2018-10-09张丽韩波方晓娟姜殿东吕建利王静伊迎春赵立健张建军

中国介入心脏病学杂志 2018年9期
关键词:测量方法内径肺动脉

张丽 韩波 方晓娟 姜殿东 吕建利 王静 伊迎春 赵立健 张建军

动 脉 导 管 未 闭(patent ductus arteriosus,PDA)是一种常见的先天性心血管畸形,占儿童先天性心脏病的10%~21%[1]。
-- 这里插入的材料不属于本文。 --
-- ==== Sys2Proof/WellFormed.lean ====
section
/-! DEFINITION. Which terms of `Instr` a command word can hold: each immediate fits its field
(30_encoding.md R95). Whether a value is in a command's own range is not checked here: that is
part of the command's meaning (R95, R100). -/

namespace Sys2Proof

/-- Every immediate fits the field of 30_encoding.md R95 that holds it. -/
def Instr.wellFormed : Instr → Bool
  | .fldi _ imm => imm < 2 ^ 20
  | .pmono _ imm => imm < 2 ^ 20
  | .pgetc _ _ idx => idx < 2 ^ 16
  | .psetc _ _ idx => idx < 2 ^ 16
  | .psplit _ _ clog => clog < 2 ^ 6
  | .psplitk _ _ clog klog => clog < 2 ^ 6 && klog < 2 ^ 6
  | .nop | .fadd .. | .fsub .. | .fmul .. | .fneg .. | .finv .. | .fdiv .. | .fmov .. | .feq ..
  | .pzero .. | .pone .. | .pcopy .. | .peq .. | .padd .. | .psub .. | .pneg .. | .pscale ..
  | .preduce .. | .pmul .. | .pmulf .. | .pinv .. | .sampu .. | .sampt .. | .sampg ..
  | .sampb .. | .ykeygen .. | .yenc .. | .ydec .. | .ydecm .. | .yadd .. | .ymul .. => true

end Sys2Proof
end

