-- ==== Sys2Proof/Machine/Inversion.lean ====
section
/-! DEFINITION. The inversion engine command (43_inversion.md R230). -/

namespace Sys2Proof.Machine

/-- PINV (R230, R233). -/
def execPinv (rd ra : PReg) (s : State) : Host.Outcome State Fault Refusal :=
  .next (s.runCommand none
    (match ringInverse s.cfg.q s.cfg.n (s.getP ra) with
     | .error e => .error e
     | .ok b => .ok (s.setPT rd b .plain)))

end Sys2Proof.Machine
end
1967年Porstmann等[2]应用Ivaion栓子成功封堵世界首例PDA患者。1977年Rashkind等[3]经静脉入径送入伞形补片闭合PDA成功。1992年Cambier 等[4]采用弹簧钢圈封堵PDA。1997年Masura等[5]开始使用Amplatzer封堵器治疗PDA。我国于1983年开展PDA介入封堵治疗,1998年引进Amplatzer封堵器[6]。PDA介入封堵术因其损伤小、疗效好、恢复快,目前已成为治疗PDA的首选方案[7],该技术成功的关键在于PDA最窄内径的准确测量、分型及封堵器的正确选择[8]。心导管检查是诊断PDA及测量内径的“金标准”,但因其有创性、价格昂贵等原因,临床应用较为受限。经胸超声心 动 图(transthoracic echocardiogram ,TTE)作为一种安全、有效、无创、简便的检测手段,在PDA的诊断及介入治疗中得到广泛应用[9]。但TTE与心导管检查测量PDA最窄内径的对比研究较少,国内有极少的文献对二者的差异及相关性进行研究,但样本量均较小。本研究收集大量样本,对TTE及心导管检查测量PDA最窄内径进行对比研究,评估TTE在PDA最窄内径测量的可靠性及其在PDA介入封堵治疗中的应用价值,为PDA的介入封堵治疗提供临床依据。

1 对象与方法

1. 1 研究对象

收集1998年1月至2017年9月于山东大学附属省立医院小儿心脏科住院,诊断为PDA并成功完成介入封堵治疗的患者846例,其中男270例(31.9%),女576例(68.1%),年龄2个月~65岁(7.69±11.53)岁。根据心导管检查测量PDA最窄内径的大小对其进行分组[10],分为小型组(最窄内径<2.5 mm)385例、典型组(最窄内径2.5~8 mm)445例、巨大组(最窄内径≥8 mm)16例;按年龄阶段[11]分为婴儿组(<1岁)161例、幼儿组(1~3岁)256例、学龄前组(3~7岁)225例、学龄期组(7~12岁)69例、青春期组(12~18岁)32例、成人组(≥18岁)103例。

1. 2 检查方法

1. 2. 1 TTE检查 所有患者术前行TTE检查,主要是根据二维切面进行测量,术前主要观察的切面及项目包括:(1)大血管短轴切面或肺动脉长轴切面观察主肺动脉分叉或左肺动脉根部有无回声中断, 与后方降主动脉是否相通,测量 PDA 最窄内径。(2)胸骨上窝主动脉弓长轴切面观察降主动脉与左肺动脉间相通导管的位置、形态、最窄内径及长度。对于非常细的导管(2 mm以内),二维超声不容易显示,则选择应用彩色多普勒血流显像(CDFI)进行测量。 同时可应用CDFI检测动脉导管血流方向 ,连续多普勒(CW)检测动脉导管最大跨大动脉压差,评估肺动脉压力[12]。封堵结束后及24 h后用TTE查看封堵器位置、有无残余分流等。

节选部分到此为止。